Work request | Would you transcribe the line that holds "else if 0 < s.spc.left then spcNext s" and all the lines below it, through the final one, exactly and with nothing else?

Records to process |
-- ==== Sys2Proof/Machine/Serial.lean ====
section
/-! DEFINITION. SPC, the serial controller (17 R380 to R384), one word at a time: a word is under way when a select is
asserted, words are left and the controller is not stalled. -/
namespace Sys2Proof.Machine

def modSpc (f : Spc → Spc) (s : State) : State := { s with spc := f s.spc }

/-- The boot ROM has ended: the firmware runs (R384, R442). -/
def bootEnded (s : State) : Bool := s.dev.power ≠ .off

/-- BITS of a select (R388). -/
def spcBits (s : State) (sel : Nat) : Nat := (vget s.spc.cfg1 sel 8).toNat % 64

def maskBits (n v : Nat) : Nat := v % 2 ^ n

/-- A word is under way. -/
def wordUnderWay (p : Spc) : Bool := p.asserted && 0 < p.left && !p.stalled

/-- The next word starts, or the controller stalls at the boundary (R381). -/
def spcNext (s : State) : State :=
  match s.spc.tx with
  | w :: r =>
    if s.spc.rx.length < 16 then
      emit (.spcWord (word (maskBits (spcBits s s.spc.sel.toNat) w.toNat)))
        (modSpc (fun p => { p with tx := r, stalled := false }) s)
    else modSpc (fun p => { p with stalled := true }) s
  | [] => modSpc (fun p => { p with stalled := true }) s

/-- The select is released after TRAIL (R380, R382). -/
def spcRelease (s : State) : State :=
  emit (.spcRelease s.spc.sel.toNat)
    (modSpc (fun p => { p with asserted := false, busy := false, stalled := false, left := 0, aborting := false,
                               hold := false }) s)

/-- A transfer is ended at a word boundary: the words not sent are discarded and counted (R382). -/
def spcEnd (s : State) : State :=
  let n := s.spc.left
  spcRelease (modSpc (fun p => { p with tx := p.tx.drop n, abortedCnt := satAdd p.abortedCnt n }) s)

/-- The registers of SPC are reset once the boundary is reached (R382, R436). -/
def spcReset (s : State) : State :=
  if wordUnderWay s.spc then modSpc (fun p => { p with resetting := true }) s
  else
    let s := if s.spc.asserted then spcRelease s else s
    { s with spc := Spc.reset }

/-- Drop a write of SPC while the boot ROM runs (R384). -/
def spcWrite (f : State → State) (s : State) : State :=
  if bootEnded s then f s else modSpc (fun p => { p with cmdDrop := true }) s

/-- GO (R380, R383): a held select takes it, and another select is first released (log entry 42). -/
def spcGo (sel : BitVec 4) (hold : Bool) (count : BitVec 16) : State → State :=
  spcWrite fun s =>
    if s.spc.asserted && 0 < s.spc.left then modSpc (fun p => { p with cmdDrop := true }) s
    else
      let s := if s.spc.asserted && s.spc.sel ≠ sel then spcRelease s else s
      spcNext (modSpc (fun p => { p with busy := true, asserted := true, sel := sel, hold := hold,
                                         left := count.toNat + 1, aborting := false }) s)

/-- ABORT (R382): at a boundary at once, otherwise when the word under way ends. -/
def spcAbort : State → State :=
  spcWrite fun s =>
    if wordUnderWay s.spc then modSpc (fun p => { p with aborting := true }) s
    else if s.spc.asserted then spcEnd s else s

def spcPop : State → State := spcWrite fun s => modSpc (fun p => { p with rx := p.rx.tail }) s

def spcPush (v : Word) : State → State :=
  spcWrite fun s =>
    if s.spc.tx.length < 16 then modSpc (fun p => { p with tx := p.tx ++ [v] }) s
    else modSpc (fun p => { p with txDrop := true }) s

/-- The word under way ends: it is received, and the transfer goes on, stalls, holds or ends (R380 to R382). -/
def spcWordEnd (rx : Word) (s : State) : State :=
  if !wordUnderWay s.spc then s
  else
    let v := word (maskBits (spcBits s s.spc.sel.toNat) rx.toNat)
    let s := modSpc (fun p => { p with rx := p.rx ++ [v], doneCnt := satInc p.doneCnt, left := p.left - 1 }) s
    if s.spc.resetting then { spcRelease s with spc := Spc.reset }
    else if s.spc.aborting then spcEnd s
    else if 0 < s.spc.left then spcNext s
    else if s.spc.hold then s
    else spcRelease s

/-- SPC_GO (R380, R383). -/
def execSpcGo (sel : BitVec 4) (hold : Bool) (count : BitVec 16) (s : State) : Host.Outcome State Fault Refusal :=
  .next (spcGo sel hold count s)

/-- SPC_ABORT (R382). -/
def execSpcAbort (s : State) : Host.Outcome State Fault Refusal := .next (spcAbort s)

/-- SPC_POP (R388). -/
def execSpcPop (s : State) : Host.Outcome State Fault Refusal := .next (spcPop s)

/-- SPC_TXDATA_WRITE (R383). -/
def execSpcTxdataWrite (v : Word) (s : State) : Host.Outcome State Fault Refusal :=
  .next (barAccess (spcPush v) s)

/-- SPC_WORD_END (R381). -/
def execSpcWordEnd (rx : Word) (s : State) : Host.Outcome State Fault Refusal := .next (spcWordEnd rx s)

/-- SPC_RESUME (R381). -/
def execSpcResume (s : State) : Host.Outcome State Fault Refusal :=
  .next (if s.spc.asserted && 0 < s.spc.left && s.spc.stalled then spcNext s else s)

end Sys2Proof.Machine
end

Completed exercise |
    else if 0 < s.spc.left then spcNext s
    else if s.spc.hold then s
    else spcRelease s

/-- SPC_GO (R380, R383). -/
def execSpcGo (sel : BitVec 4) (hold : Bool) (count : BitVec 16) (s : State) : Host.Outcome State Fault Refusal :=
  .next (spcGo sel hold count s)

/-- SPC_ABORT (R382). -/
def execSpcAbort (s : State) : Host.Outcome State Fault Refusal := .next (spcAbort s)

/-- SPC_POP (R388). -/
def execSpcPop (s : State) : Host.Outcome State Fault Refusal := .next (spcPop s)

/-- SPC_TXDATA_WRITE (R383). -/
def execSpcTxdataWrite (v : Word) (s : State) : Host.Outcome State Fault Refusal :=
  .next (barAccess (spcPush v) s)

/-- SPC_WORD_END (R381). -/
def execSpcWordEnd (rx : Word) (s : State) : Host.Outcome State Fault Refusal := .next (spcWordEnd rx s)

/-- SPC_RESUME (R381). -/
def execSpcResume (s : State) : Host.Outcome State Fault Refusal :=
  .next (if s.spc.asserted && 0 < s.spc.left && s.spc.stalled then spcNext s else s)

end Sys2Proof.Machine
end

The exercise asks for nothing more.